I did, but when I choose to go back to Windows 8.1 I get the message "The files required have been removed from your PC". I probably didn't have enough free space when I made the upgrade.

I'll come up with something. It's going to require some beer I think.
 
I did, but when I choose to go back to Windows 8.1 I get the message "The files required have been removed from your PC". I probably didn't have enough free space when I made the upgrade.

I'll come up with something. It's going to require some beer I think.

If you pour it in the USB 3.0 port as opposed to the USB 2.0 port it'll absorb the alcohol faster. And once you get enough alcohol in it, you can pretty insert whatever you want in any of the ports.
 
If you pour it in the USB 3.0 port as opposed to the USB 2.0 port it'll absorb the alcohol faster. And once you get enough alcohol in it, you can pretty insert whatever you want in any of the ports.

LOL. I hope I don't have to marry it when I am finished.
 
if (osName.startsWith("Windows 9") exists.
tumblr_n2z9oiEmyV1qgcm5ko1_400.gif
 
piss poor development.



MS isn't responsible for bad coding from 3rd parties.

I honestly believe that the reason Program Files for 64-bit versions of Windows is called "Program Files" instead of "Program Files x64" is because Microsoft was not willing to audit and fix references in their own code. Instead, they broke everyone else's sloppy code by changing the name for legacy 32-bit applications ("Program Files x86").

Even John Carmack, a real rocket scientist, has had hard-coded references to "Program Files" break certain apps (I recall one odd Quake III Arena update that wouldn't work if you had changed the default installation directory from Program Files).
 
I honestly believe that the reason Program Files for 64-bit versions of Windows is called "Program Files" instead of "Program Files x64" is because Microsoft was not willing to audit and fix references in their own code. Instead, they broke everyone else's sloppy code by changing the name for legacy 32-bit applications ("Program Files x86").

Even John Carmack, a real rocket scientist, has had hard-coded references to "Program Files" break certain apps (I recall one odd Quake III Arena update that wouldn't work if you had changed the default installation directory from Program Files).

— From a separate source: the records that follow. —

-- ==== Sys2Proof/Word.lean ====
section
/-! DEFINITION. The word types of the block: bytes, 32-bit registers, 64-bit global addresses (04 R87, 00 R2). -/

namespace Sys2Proof

abbrev Byte := BitVec 8
abbrev Half := BitVec 16
abbrev Word := BitVec 32
abbrev Dword := BitVec 64

/-- A global address (R87): SPACE in [63:58], DEVICE in [57:41], OFFSET in [40:0]. -/
abbrev GAddr := BitVec 64

end Sys2Proof
end

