/-- Offsets of the registers (of the first instance, for an array). -/

def Reg.HUB_ID : Nat := 0x0
def Reg.HUB_REV : Nat := 0x4
def Reg.HUB_SERIAL_LO : Nat := 0x8
def Reg.HUB_SERIAL_HI : Nat := 0xC
def Reg.HUB_MMIO_ERR_ADDR : Nat := 0x10
def Reg.HUB_MMIO_ERR_CNT : Nat := 0x14
def Reg.HUB_FEAT0 : Nat := 0x40
def Reg.HUB_FEAT1 : Nat := 0x44
def Reg.HUB_FEAT2 : Nat := 0x48
def Reg.HUB_FEAT3 : Nat := 0x4C
def Reg.HUB_FEAT4 : Nat := 0x50
def Reg.HUB_FEAT5 : Nat := 0x54
def Reg.HUB_FEAT6 : Nat := 0x58
def Reg.HUB_FEAT7 : Nat := 0x5C
def Reg.HUB_HASH_PROBE_LO : Nat := 0x80
def Reg.HUB_HASH_PROBE_HI : Nat := 0x84
def Reg.HUB_HASH_RESULT : Nat := 0x88
def Reg.HUB_HASH_INFO : Nat := 0x8C
def Reg.HUB_ZFILL_BASE_LO : Nat := 0x90
def Reg.HUB_ZFILL_BASE_HI : Nat := 0x94
def Reg.HUB_ZFILL_LEN_LO : Nat := 0x98
def Reg.HUB_ZFILL_LEN_HI : Nat := 0x9C
def Reg.HUB_ZFILL_CTRL : Nat := 0xA0
def Reg.HUB_ZFILL_STATUS : Nat := 0xA4
def Reg.HUB_ZFILL_POS_LO : Nat := 0xA8
def Reg.HUB_ZFILL_POS_HI : Nat := 0xAC
def Reg.HUB_ZFILL_PCT : Nat := 0xB0
def Reg.HUB_TINV_KEY_LO : Nat := 0xC0
def Reg.HUB_TINV_KEY_HI : Nat := 0xC4
def Reg.HUB_TINV_CTRL : Nat := 0xC8
def Reg.HUB_TINV_STATUS : Nat := 0xCC
def Reg.HUB_LMAP : Nat := 0x400
def Reg.IMG_CTRL : Nat := 0x100000
def Reg.IMG_STATUS : Nat := 0x100004
def Reg.IMG_SRC_LO : Nat := 0x100008
def Reg.IMG_SRC_HI : Nat := 0x10000C
def Reg.IMG_LEN : Nat := 0x100010
def Reg.IMG_ERR : Nat := 0x100014
def Reg.IMG_LOAD_PCT : Nat := 0x100018
def Reg.IMG_MIGRATE : Nat := 0x10001C
def Reg.IMG_LOAD_POS_LO : Nat := 0x100020
def Reg.IMG_LOAD_POS_HI : Nat := 0x100024
def Reg.IMG_GEN_LO : Nat := 0x100028
def Reg.IMG_GEN_HI : Nat := 0x10002C
def Reg.IMG_DIGEST : Nat := 0x100040
def Reg.SEQ_DESC_BASE_LO : Nat := 0x200000
def Reg.SEQ_DESC_BASE_HI : Nat := 0x200004
def Reg.SEQ_PREFIX_FREE : Nat := 0x200008
def Reg.SEQ_EMPTY_LO : Nat := 0x200010
def Reg.SEQ_EMPTY_HI : Nat := 0x200014
def Reg.SEQ_CTX_PCT : Nat := 0x200018
def Reg.SEQ_CTX_POS_LO : Nat := 0x200020
def Reg.SEQ_CTX_POS_HI : Nat := 0x200024
def Reg.SEQ_LCTRL : Nat := 0x201000
def Reg.SEQ_LSTAT : Nat := 0x201004
def Reg.SEQ_SUBQ_LO : Nat := 0x201008
def Reg.SEQ_SUBQ_HI : Nat := 0x20100C
def Reg.SEQ_SUBQ_SIZE : Nat := 0x201010
def Reg.SEQ_SUBQ_TAIL : Nat := 0x201014
def Reg.SEQ_SUBQ_HEAD : Nat := 0x201018
def Reg.SEQ_LERR : Nat := 0x20101C
def Reg.SEQ_STEP_LO : Nat := 0x201020
def Reg.SEQ_STEP_HI : Nat := 0x201024
def Reg.SEQ_DETOK_LO : Nat := 0x201028
def Reg.SEQ_DETOK_HI : Nat := 0x20102C
def Reg.SEQ_DETOK_COUNT : Nat := 0x201030
def Reg.SEQ_WINCTRL : Nat := 0x201034
def Reg.SEQ_WSTART_LO : Nat := 0x201040
def Reg.SEQ_WSTART_HI : Nat := 0x201044
def Reg.SEQ_WSTOP_LO : Nat := 0x201048
def Reg.SEQ_WSTOP_HI : Nat := 0x20104C
def Reg.SEQ_REPLAYS : Nat := 0x201050
def Reg.SEQ_RINGWAIT : Nat := 0x201054
def Reg.SEQ_TDESC : Nat := 0x209000
def Reg.SEQ_TDCNT : Nat := 0x209004
def Reg.SEQ_TPQUOTA : Nat := 0x209008
def Reg.SEQ_TTOK : Nat := 0x20900C
def Reg.SEQ_THELD : Nat := 0x209010
def Reg.KVM_ATT_LO : Nat := 0x300000
def Reg.KVM_ATT_HI : Nat := 0x300004
def Reg.KVM_ATT_FREE : Nat := 0x300008
def Reg.KVM_FREE_SEL : Nat := 0x30000C
def Reg.KVM_FREE_PAGES : Nat := 0x300010
def Reg.KVM_FREE_PAIRS : Nat := 0x300014
def Reg.KVM_ZEROING : Nat := 0x300018
def Reg.KVM_EVENT : Nat := 0x30001C
def Reg.KVM_ERR : Nat := 0x300020
def Reg.KVM_ERR_SEQ : Nat := 0x300024
def Reg.KVM_SWAPTAB_LO : Nat := 0x300028
def Reg.KVM_SWAPTAB_HI : Nat := 0x30002C
def Reg.KVM_SWAP_STATUS : Nat := 0x300030
def Reg.KVM_SWAP_POS_LO : Nat := 0x300038
def Reg.KVM_SWAP_POS_HI : Nat := 0x30003C
def Reg.KVM_SWAP_PCT : Nat := 0x300040
def Reg.KVM_EVICTED_LO : Nat := 0x300048
def Reg.KVM_EVICTED_HI : Nat := 0x30004C
def Reg.KVM_PREEMPTS : Nat := 0x300050
def Reg.KVM_PARKS : Nat := 0x300054
def Reg.KVM_COWS : Nat := 0x300058
def Reg.KVM_HKVTAB_LO : Nat := 0x300060
def Reg.KVM_HKVTAB_HI : Nat := 0x300064
def Reg.KVM_TCFG : Nat := 0x301000
def Reg.IRQ_CTRL : Nat := 0x400000
def Reg.IRQ_STATUS : Nat := 0x400004
def Reg.IRQ_SPURIOUS : Nat := 0x400008
def Reg.IRQ_SWSET : Nat := 0x40000C
def Reg.IRQ_SRC_SEL : Nat := 0x400010
def Reg.IRQ_SRC_CFG : Nat := 0x400014
def Reg.IRQ_CLAIM_SUP : Nat := 0x400020
def Reg.IRQ_CPL_SUP : Nat := 0x400024
def Reg.IRQ_CLAIM_MGT : Nat := 0x400028
def Reg.IRQ_CPL_MGT : Nat := 0x40002C
def Reg.IRQ_PEND : Nat := 0x401000
def Reg.IRQ_VCLAIM : Nat := 0x408000
def Reg.IRQ_VCPL : Nat := 0x408004
def Reg.PWR_LIMIT : Nat := 0x500000
def Reg.PWR_STATUS : Nat := 0x500004
def Reg.PWR_EVENT : Nat := 0x500008
def Reg.PWR_REQ : Nat := 0x50000C
def Reg.PWR_REQ_ADDR_LO : Nat := 0x500010
def Reg.PWR_REQ_ADDR_HI : Nat := 0x500014
def Reg.PWR_REQ_STATUS : Nat := 0x500018
def Reg.PWR_REFUSE_LAST : Nat := 0x50001C
def Reg.PWR_REFUSE_ARB : Nat := 0x500020
def Reg.PWR_REFUSE_BUSY : Nat := 0x500024
def Reg.PWR_REFUSE_THERM : Nat := 0x500028
def Reg.PWR_REFUSE_SAFE : Nat := 0x50002C
def Reg.PWR_REFUSE_HOLD : Nat := 0x500030
def Reg.PWR_REFUSE_TRACE : Nat := 0x500034
def Reg.PWR_DOM : Nat := 0x500040
def Reg.PWR_CON_SEL : Nat := 0x500080
def Reg.PWR_CON_SHARE : Nat := 0x500084
def Reg.PWR_CON_STAT : Nat := 0x500088
def Reg.PWR_AVS_STATUS : Nat := 0x500090
def Reg.PWR_AVS_FAILS : Nat := 0x500094
def Reg.PWR_WAKE_AT_LO : Nat := 0x500098
def Reg.PWR_WAKE_AT_HI : Nat := 0x50009C
def Reg.PWR_STATES : Nat := 0x5000A0
def Reg.PWR_TRACE_WR_LO : Nat := 0x5000A8
def Reg.PWR_TRACE_WR_HI : Nat := 0x5000AC
def Reg.PWR_TRACE_LOST : Nat := 0x5000B0
def Reg.CLU_PWR : Nat := 0x200F000
def Reg.THM_DIE : Nat := 0x600000
def Reg.THM_EVENT : Nat := 0x600040
def Reg.MER_COUNT_LO : Nat := 0x700000
def Reg.MER_COUNT_HI : Nat := 0x700004
def Reg.MER_CTRL : Nat := 0x700008
def Reg.MER_PARENT : Nat := 0x70000C
def Reg.MER_STATUS : Nat := 0x700010
def Reg.MER_OFFSET : Nat := 0x700014
def Reg.MER_SET_LO : Nat := 0x700018
def Reg.MER_SET_HI : Nat := 0x70001C
def Reg.RAS_EVENT : Nat := 0x800000
def Reg.RAS_ERR : Nat := 0x800004
def Reg.RAS_ERR_ADDR_LO : Nat := 0x800008
def Reg.RAS_ERR_ADDR_HI : Nat := 0x80000C
def Reg.RAS_CE_LO : Nat := 0x800010
def Reg.RAS_CE_HI : Nat := 0x800014
def Reg.RAS_UE_LO : Nat := 0x800018
def Reg.RAS_UE_HI : Nat := 0x80001C
def Reg.RAS_SPARES : Nat := 0x800020
def Reg.RAS_ROWS : Nat := 0x800024
def Reg.RAS_RETREC_LO : Nat := 0x800028
def Reg.RAS_RETREC_HI : Nat := 0x80002C
def Reg.RAS_RGN_SEL : Nat := 0x800040
def Reg.RAS_RGN_CTRL : Nat := 0x800044
def Reg.RAS_RGN_BASE_LO : Nat := 0x800048
def Reg.RAS_RGN_BASE_HI : Nat := 0x80004C
def Reg.RAS_RGN_LEN_LO : Nat := 0x800050
def Reg.RAS_RGN_LEN_HI : Nat := 0x800054
def Reg.RAS_RGN_SRC_LO : Nat := 0x800058
def Reg.RAS_RGN_SRC_HI : Nat := 0x80005C
def Reg.RAS_SCRUB_BASE_LO : Nat := 0x800080
def Reg.RAS_SCRUB_BASE_HI : Nat := 0x800084
def Reg.RAS_SCRUB_LEN_LO : Nat := 0x800088
def Reg.RAS_SCRUB_LEN_HI : Nat := 0x80008C
def Reg.RAS_SCRUB_CTRL : Nat := 0x800090
def Reg.RAS_SCRUB_STATUS : Nat := 0x800094
def Reg.RAS_SCRUB_POS_LO : Nat := 0x800098
def Reg.RAS_SCRUB_POS_HI : Nat := 0x80009C
def Reg.RAS_SCRUB_PCT : Nat := 0x8000A0
def Reg.RAS_SCRUB_CE : Nat := 0x8000A4
def Reg.RAS_SCRUB_UE : Nat := 0x8000A8
def Reg.RAS_SCRUB_RETIRED : Nat := 0x8000AC
def Reg.RAS_SCRUB_FIRST_LO : Nat := 0x8000B0
def Reg.RAS_SCRUB_FIRST_HI : Nat := 0x8000B4
def Reg.RAS_SCRUB_LAST_LO : Nat := 0x8000B8
def Reg.RAS_SCRUB_LAST_HI : Nat := 0x8000BC
def Reg.SAF_STATUS : Nat := 0x900000
def Reg.SAF_EVENT : Nat := 0x900004
def Reg.SAF_RECOV : Nat := 0x900008
def Reg.SAF_LAST : Nat := 0x90000C
def Reg.SAF_CKPT_LO : Nat := 0x900010
def Reg.SAF_CKPT_HI : Nat := 0x900014
def Reg.BST_CTRL : Nat := 0xA00000
def Reg.BST_STATUS : Nat := 0xA00004
def Reg.BST_EVENT : Nat := 0xA00008
def Reg.BST_LAST : Nat := 0xA0000C
def Reg.BST_POS_LO : Nat := 0xA00010
def Reg.BST_POS_HI : Nat := 0xA00014
def Reg.BST_PCT : Nat := 0xA00018
def Reg.BST_AGE : Nat := 0xA0001C
def Reg.BST_FAILS : Nat := 0xA00020
def Reg.BST_DIR_CTRL : Nat := 0xA00040
def Reg.BST_DIR_SEED_LO : Nat := 0xA00048
def Reg.BST_DIR_SEED_HI : Nat := 0xA0004C
def Reg.BST_DIR_SIG_LO : Nat := 0xA00050
def Reg.BST_DIR_SIG_HI : Nat := 0xA00054
def Reg.SEC_LCS : Nat := 0xB00000
def Reg.SEC_BOOT : Nat := 0xB00004
def Reg.SEC_KEYSLOT : Nat := 0xB00008
def Reg.SEC_FLOOR_LO : Nat := 0xB00010
def Reg.SEC_FLOOR_HI : Nat := 0xB00014
def Reg.SEC_FLOOR_SET_LO : Nat := 0xB00018
def Reg.SEC_FLOOR_SET_HI : Nat := 0xB0001C
def Reg.SEC_ALARM : Nat := 0xB00020
def Reg.SEC_ALARM_LVL : Nat := 0xB00024
def Reg.SEC_AUTHFAIL : Nat := 0xB00028
def Reg.SEC_TKEY_SEL : Nat := 0xB0002C
def Reg.SEC_TKEY_CTRL : Nat := 0xB00030
def Reg.SEC_TKEY_STATUS : Nat := 0xB00034
def Reg.CKR_REF_CTRL : Nat := 0xC00000
def Reg.CKR_REF_STATUS : Nat := 0xC00004
def Reg.CKR_REF_PPM : Nat := 0xC00008
def Reg.CKR_EVENT : Nat := 0xC0000C
def Reg.CKR_XSTAT : Nat := 0xC00010
def Reg.CKR_FIFO_DROP : Nat := 0xC00014
def Reg.CKR_RST : Nat := 0xC00020
def Reg.CKR_RST_STATUS : Nat := 0xC00024
def Reg.CKR_RST_CAUSE : Nat := 0xC00028
def Reg.CKR_BOOT : Nat := 0xC00030
def Reg.CKR_TRAIN_POS_LO : Nat := 0xC00038
def Reg.CKR_TRAIN_POS_HI : Nat := 0xC0003C
def Reg.CKR_TRAIN_PCT : Nat := 0xC00040
def Reg.CKR_TRAIN_CTRL : Nat := 0xC00044
def Reg.CKR_TRAIN_PARAM_LO : Nat := 0xC00048
def Reg.CKR_TRAIN_PARAM_HI : Nat := 0xC0004C
def Reg.HPT_LINK : Nat := 0xD00000
def Reg.HPT_EVENT : Nat := 0xD00004
def Reg.HPT_OTBL_LO : Nat := 0xD00008
def Reg.HPT_OTBL_HI : Nat := 0xD0000C
def Reg.HPT_OERR_LO : Nat := 0xD00010
def Reg.HPT_OERR_HI : Nat := 0xD00014
def Reg.HPT_HDM_BASE_LO : Nat := 0xD00018
def Reg.HPT_HDM_BASE_HI : Nat := 0xD0001C
def Reg.HPT_HDM_SIZE : Nat := 0xD00020
def Reg.HPT_VFAP_LO : Nat := 0xD00808
def Reg.HPT_VFAP_HI : Nat := 0xD0080C
def Reg.FAB_DEVID : Nat := 0xE00000
def Reg.FAB_CTRL : Nat := 0xE00004
def Reg.FAB_EVENT : Nat := 0xE00008
def Reg.FAB_ERR : Nat := 0xE0000C
def Reg.FAB_ERR_DEV : Nat := 0xE00010
def Reg.FAB_COLL_LO : Nat := 0xE00018
def Reg.FAB_COLL_HI : Nat := 0xE0001C
def Reg.FAB_COLL_FREE : Nat := 0xE00020
def Reg.FAB_BUDDY : Nat := 0xE00028
def Reg.FAB_BUDDY_LOG_LO : Nat := 0xE00030
def Reg.FAB_BUDDY_LOG_HI : Nat := 0xE00034
def Reg.FAB_BUDDY_SIZE : Nat := 0xE00038
def Reg.FAB_SHADOW_SRC : Nat := 0xE0003C
def Reg.FAB_SHADOW_BASE_LO : Nat := 0xE00040
def Reg.FAB_SHADOW_BASE_HI : Nat := 0xE00044
def Reg.FAB_SHADOW_SIZE : Nat := 0xE00048
def Reg.FAB_PORT_CTRL : Nat := 0xE01000
def Reg.FAB_PORT_STAT : Nat := 0xE01004
def Reg.FAB_PORT_CRC : Nat := 0xE01008
def Reg.FAB_PORT_REPLAY : Nat := 0xE0100C
def Reg.FAB_PORT_AUTH : Nat := 0xE01010
def Reg.FAB_PORT_RETRAIN : Nat := 0xE01014
def Reg.FAB_PORT_FLITS_LO : Nat := 0xE01018
def Reg.FAB_PORT_FLITS_HI : Nat := 0xE0101C
def Reg.STK_INFO : Nat := 0x1000000
def Reg.STK_MODE : Nat := 0x1000004
def Reg.STK_DIESTATE : Nat := 0x1000008
def Reg.STK_STATUS : Nat := 0x100000C
def Reg.STK_EVENT : Nat := 0x1000010
def Reg.STK_CMD_ERR : Nat := 0x1000014
def Reg.STK_CMD_ERR_TAG : Nat := 0x1000018
def Reg.STK_ACT_LO : Nat := 0x1000020
def Reg.STK_ACT_HI : Nat := 0x1000024
def Reg.STK_TPAW_WAIT_LO : Nat := 0x1000028
def Reg.STK_TPAW_WAIT_HI : Nat := 0x100002C
def Reg.STK_DIETEMP : Nat := 0x1000040
def Reg.STK_CQ : Nat := 0x1000100
def Reg.CLU_LAUNCH_LO : Nat := 0x2000000
def Reg.CLU_LAUNCH_HI : Nat := 0x2000004
def Reg.CLU_LSTAT : Nat := 0x2000008
def Reg.CLU_FAULT : Nat := 0x2000010
def Reg.CLU_FAULT_PC_LO : Nat := 0x2000018
def Reg.CLU_FAULT_PC_HI : Nat := 0x200001C
def Reg.CLU_ICTRL : Nat := 0x2000020
def Reg.CLU_PC_LO : Nat := 0x2000028
def Reg.CLU_PC_HI : Nat := 0x200002C
def Reg.CLU_ARR_MODE : Nat := 0x2009000
def Reg.CLU_ARR_STATUS : Nat := 0x2009004
def Reg.CLU_ARR_EVENT : Nat := 0x2009008
def Reg.CLU_ARR_ERR : Nat := 0x200900C
def Reg.CLU_ARR_ERR_TAG : Nat := 0x2009010
def Reg.CLU_ARR_STEPS_LO : Nat := 0x2009020
def Reg.CLU_ARR_STEPS_HI : Nat := 0x2009024
def Reg.CLU_ARR_BUBBLES_LO : Nat := 0x2009028
def Reg.CLU_ARR_BUBBLES_HI : Nat := 0x200902C
def Reg.CLU_ARR_DUMMY_LO : Nat := 0x2009030
def Reg.CLU_ARR_DUMMY_HI : Nat := 0x2009034
def Reg.CLU_ARR_FREEZES_LO : Nat := 0x2009038
def Reg.CLU_ARR_FREEZES_HI : Nat := 0x200903C
def Reg.CLU_ARR_RECOMP : Nat := 0x2009040
def Reg.CON_INFO : Nat := 0x4008000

the thing is, they aren't checking full strings in those examples. they are using "startsWith" so they are only comparing part of the strings.

had those devs just used string.equals("Windows 95") || string.equals("Windows 98") their code would work fine with a "Windows 9" version.
 
the thing is, they aren't checking full strings in those examples. they are using "startsWith" so they are only comparing part of the strings.

had those devs just used string.equals("Windows 95") || string.equals("Windows 98") their code would work fine with a "Windows 9" version.

...and the code would've worked with every version of Windows at the time with fewer lines. Same goes for most hard-coded references to "Program Files." It's similar. Microsoft wasn't willing to fix their own problems with such code so they just dumped it on everyone else and blamed their "bad code."

I'm not saying it isn't bad code, I'm saying that they are just as guilty but they are in the position to make it our problem.
 
...and the code would've worked with every version of Windows at the time with fewer lines. Same goes for most hard-coded references to "Program Files." It's similar. Microsoft wasn't willing to fix their own problems with such code so they just dumped it on everyone else and blamed their "bad code."

I'm not saying it isn't bad code, I'm saying that they are just as guilty but they are in the position to make it our problem.

that isn't few lines, that is about 15 fewer characters.